# Your objective
Once you reach the line that holds "if b = z ∨ 2" in the listing below, output it and every line after it through the line that holds "rw [hsplit, if_pos", word for word.

# Exercise materials
"""

/-- An error before the last pair leaves that pair, and one in the last pair the code before it. -/
theorem exists_lastPair_codeWithError (before : List Bool) (z : Bool) (pos : Nat) :
    ∃ r0 r1, codeWithError (before ++ [z]) pos =
      (if pos < 2 * before.length then codeWithError before pos else (encodeBits before taps111 taps101).1) ++ [r0, r1] ∧
      (pos < 2 * before.length → branchMetric taps111 taps101 (encodeBits before taps111 taps101).2 z r0 r1 = 0) := by
  rw [codeWithError, encodeBits_concat, flipBit_append, length_encodeBits]
  by_cases hearly : pos < 2 * before.length
  · refine ⟨_, _, by simp only [if_pos hearly]; rfl, fun _ => by simp [branchMetric]⟩
  · obtain ⟨r0, r1, hpair⟩ := List.length_eq_two.1 (length_flipBit
      [generatorOutput z (encodeBits before taps111 taps101).2 taps111,
        generatorOutput z (encodeBits before taps111 taps101).2 taps101] (pos - 2 * before.length))
    exact ⟨r0, r1, by simp only [if_neg hearly, hpair], fun h => absurd h hearly⟩

/-- An error leaves an input's own code word at distance 1. The code word with the other last bit is then at distance 3, or at
distance 1 as well when the error is in the last pair (R110). -/
theorem codeDistance_codeWithError (before : List Bool) (z b : Bool) {pos : Nat} (hpos : pos < 2 * before.length + 2) :
    codeDistance taps111 taps101 (codeWithError (before ++ [z]) pos) (before ++ [b]) =
      if b = z ∨ 2 * before.length ≤ pos then 1 else 3 := by
  have hsent : codeDistance taps111 taps101 (codeWithError (before ++ [z]) pos) (before ++ [z]) = 1 :=
    hammingDistance_flipBit (by rw [length_encodeBits, List.length_append]; exact hpos)
  obtain rfl | hb := eq_or_ne b z
  · rw [hsent, if_pos (.inl rfl)]
  rw [Bool.eq_not_iff.2 hb]
  obtain ⟨r0, r1, hsplit, hearlyPair⟩ := exists_lastPair_codeWithError before z pos
  have hsum := branchMetric_add_not (encodeBits before taps111 taps101).2 z r0 r1
  by_cases hearly : pos < 2 * before.length
  · have hpair := hearlyPair hearly
    rw [hsplit, if_pos hearly, codeDistance_concat _ _ (by simp)] at hsent ⊢
    rw [if_neg (by simpa using hearly)]
    omega
  · rw [hsplit, if_neg hearly, codeDistance_concat _ _ (by simp), codeDistance_encodeBits_self] at hsent ⊢
    rw [if_pos (.inr (Nat.not_lt.1 hearly))]
    omega

/-- After a single error the decoder is right up to the last bit: inputs that differ before it are too far apart (R110). -/
theorem exists_last_of_codeWithError (before : List Bool) (z : Bool) {pos : Nat} (hpos : pos < 2 * before.length + 2) :
    ∃ x, (decodeBits (codeWithError (before ++ [z]) pos) taps111 taps101).bits = before ++ [x] ∧
      codeDistance taps111 taps101 (codeWithError (before ++ [z]) pos) (before ++ [x]) ≤ 1 := by
  have hanswer := nearestInput_decodeBits taps111 taps101 (coded := codeWithError (before ++ [z]) pos) (by simp)
  have hsent := codeDistance_codeWithError before z z hpos
  have hnear := hanswer.nearest (before ++ [z]) (by simp)
  have hlength := hanswer.length
  rw [if_pos (.inl rfl)] at hsent
  rw [hsent] at hnear
  obtain hnil | ⟨q, x, hbits⟩ := List.eq_nil_or_concat' (decodeBits (codeWithError (before ++ [z]) pos) taps111 taps101).bits
  · simp [hnil] at hlength
  rw [hbits] at hnear hlength ⊢
  have hq : before = q := by
    by_contra hne
    have hfar := three_le_hammingDistance (by simpa using hlength.symm) hne 0 z x
    have hclose := hammingDistance_triangle (a := codeWithError (before ++ [z]) pos)
      (b := (encodeBits (before ++ [z]) taps111 taps101).1) (c := (encodeBits (q ++ [x]) taps111 taps101).1)
      (by rw [length_codeWithError, length_encodeBits]) (by rw [length_encodeBits, hlength])
    exact absurd (hfar.trans (hclose.trans (Nat.add_le_add hsent.le hnear))) (by decide)
  exact ⟨x, hq ▸ rfl, hq ▸ hnear⟩

/-- Settles O51: only the last bit is in doubt. A wrong one costs 3 when the error is before the last pair; when it is in the
last pair both cost 1, and the final tie prefers 0. -/
theorem singleErrorCorrection : Obligations.SingleErrorCorrection := by
  intro bits pos hne hpos g1 g2
  obtain ⟨before, z, rfl⟩ := (List.eq_nil_or_concat' bits).resolve_left hne
  have hpos' : pos < 2 * before.length + 2 := by simpa [Nat.mul_add] using hpos
  obtain ⟨x, hbits, hnear⟩ := exists_last_of_codeWithError before z hpos'
  have hdistance := fun b => codeDistance_codeWithError before z b hpos'
  have hlate : 2 * (before ++ [z]).length ≤ pos + 2 ↔ 2 * before.length ≤ pos := by simp [Nat.mul_add]
  have hlast : x = if 2 * before.length ≤ pos ∧ z = true then false else z := by
    by_cases hpair : 2 * before.length ≤ pos
    · have hx : x ≠ true := by
        rintro rfl
        have htie := (nearestInput_decodeBits taps111 taps101 (by simp)).lt_of_last_true hbits
        rw [hdistance, hdistance, if_pos (.inr hpair), if_pos (.inr hpair)] at htie
        exact lt_irrefl 1 htie
      cases z <;> simp [hpair, hx]
    · by_contra hx
      rw [if_neg (fun h => hpair h.1)] at hx
      rw [hdistance, if_neg (by simp [hx, hpair])] at hnear
      exact absurd hnear (by decide)
  show (decodeBits (codeWithError (before ++ [z]) pos) taps111 taps101).bits = _
  simp only [hbits, hlate, List.getLast?_concat, List.dropLast_concat, Option.some.injEq, hlast]
  split <;> rfl

end Sys2Proof.Machine
end

section
/-! A whole DECODE (spec/43_viterbi.md R104 to R107): the add-compare-select steps keep the metrics of the path-storing decoder and
a traceback memory from which its paths can be read back, and the traceback steps read the best one. -/

namespace Sys2Proof.Machine

/-! ### Walks back through the decision words -/

/-- The walk back from a state at T = `t` through the decision words `w` gives these bits and ends in state 00 (R102, R105). -/
inductive Traces (w : Nat → PerState Bool) : Nat → TrellisState → List Bool → Prop
  | start : Traces w 0 0 []
  | step {t : Nat} {d : TrellisState} {bits : List Bool} (h : Traces w t (predecessor d (atState (w t) d)) bits) :
      Traces w (t + 1) d (bits ++ [trellisR1 d])

theorem Traces.length {w : Nat → PerState Bool} {t : Nat} {d : TrellisState} {bits : List Bool} (h : Traces w t d bits) :
    bits.length = t := by
  induction h with
  | start => rfl
  | step _ ih => rw [List.length_append, ih]; rfl

theorem Traces.eq_zero {w : Nat → PerState Bool} {d : TrellisState} {bits : List Bool} (h : Traces w 0 d bits) : d = 0 := by
  cases h
  rfl
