-- ==== Sys2Proof/Syntax.lean ====
section
/-! DEFINITION. The instruction set BF-CORE: one constructor per row of spec/opcode_table.json. -/

namespace Sys2Proof

/-- An instruction with its operand bytes in the order of the opcode table (30_encoding.md R60, R62, R64).
An operand is one whole byte, so every term is an encodable instruction; a register index of 8 or above and an
address at or above `MEMSIZE` are legal encodings whose error is raised at execution (30_encoding.md R66). -/
inductive Instr where
  /-- LOAD `0x01 reg addr` (41_data_transfer.md R100). -/
  | load (reg addr : Byte)
  /-- LOAD_IMM `0x02 reg value` (R101). -/
  | loadImm (reg value : Byte)
  /-- MOV `0x03 destReg srcReg` (R102). -/
  | mov (destReg srcReg : Byte)
  /-- STORE `0x04 reg addr` (R103). -/
  | store (reg addr : Byte)
  /-- ADD `0x10 regA regB` (42_arithmetic.md R120). -/
  | add (regA regB : Byte)
  /-- SUB `0x11 regA regB` (R121). -/
  | sub (regA regB : Byte)
  /-- MUL `0x12 regA regB` (R122). -/
  | mul (regA regB : Byte)
  /-- DIV `0x13 regA regB` (R123). -/
  | div (regA regB : Byte)
  /-- MOD `0x14 regA regB` (R124). -/
  | mod (regA regB : Byte)
  /-- NOT `0x20 regA` (43_logic.md R140). -/
  | not (regA : Byte)
  /-- NOP `0xFE` (44_control.md R150). -/
  | nop
  /-- HALT `0xFF` (R151). -/
  | halt
deriving DecidableEq, Repr

end Sys2Proof
end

"""

# Answer for the task
      if b = z ∨ 2 * before.length ≤ pos then 1 else 3 := by
  have hsent : codeDistance taps111 taps101 (codeWithError (before ++ [z]) pos) (before ++ [z]) = 1 :=
    hammingDistance_flipBit (by rw [length_encodeBits, List.length_append]; exact hpos)
  obtain rfl | hb := eq_or_ne b z
  · rw [hsent, if_pos (.inl rfl)]
  rw [Bool.eq_not_iff.2 hb]
  obtain ⟨r0, r1, hsplit, hearlyPair⟩ := exists_lastPair_codeWithError before z pos
  have hsum := branchMetric_add_not (encodeBits before taps111 taps101).2 z r0 r1
  by_cases hearly : pos < 2 * before.length
  · have hpair := hearlyPair hearly
    rw [hsplit, if_pos hearly, codeDistance_concat _ _ (by simp)] at hsent ⊢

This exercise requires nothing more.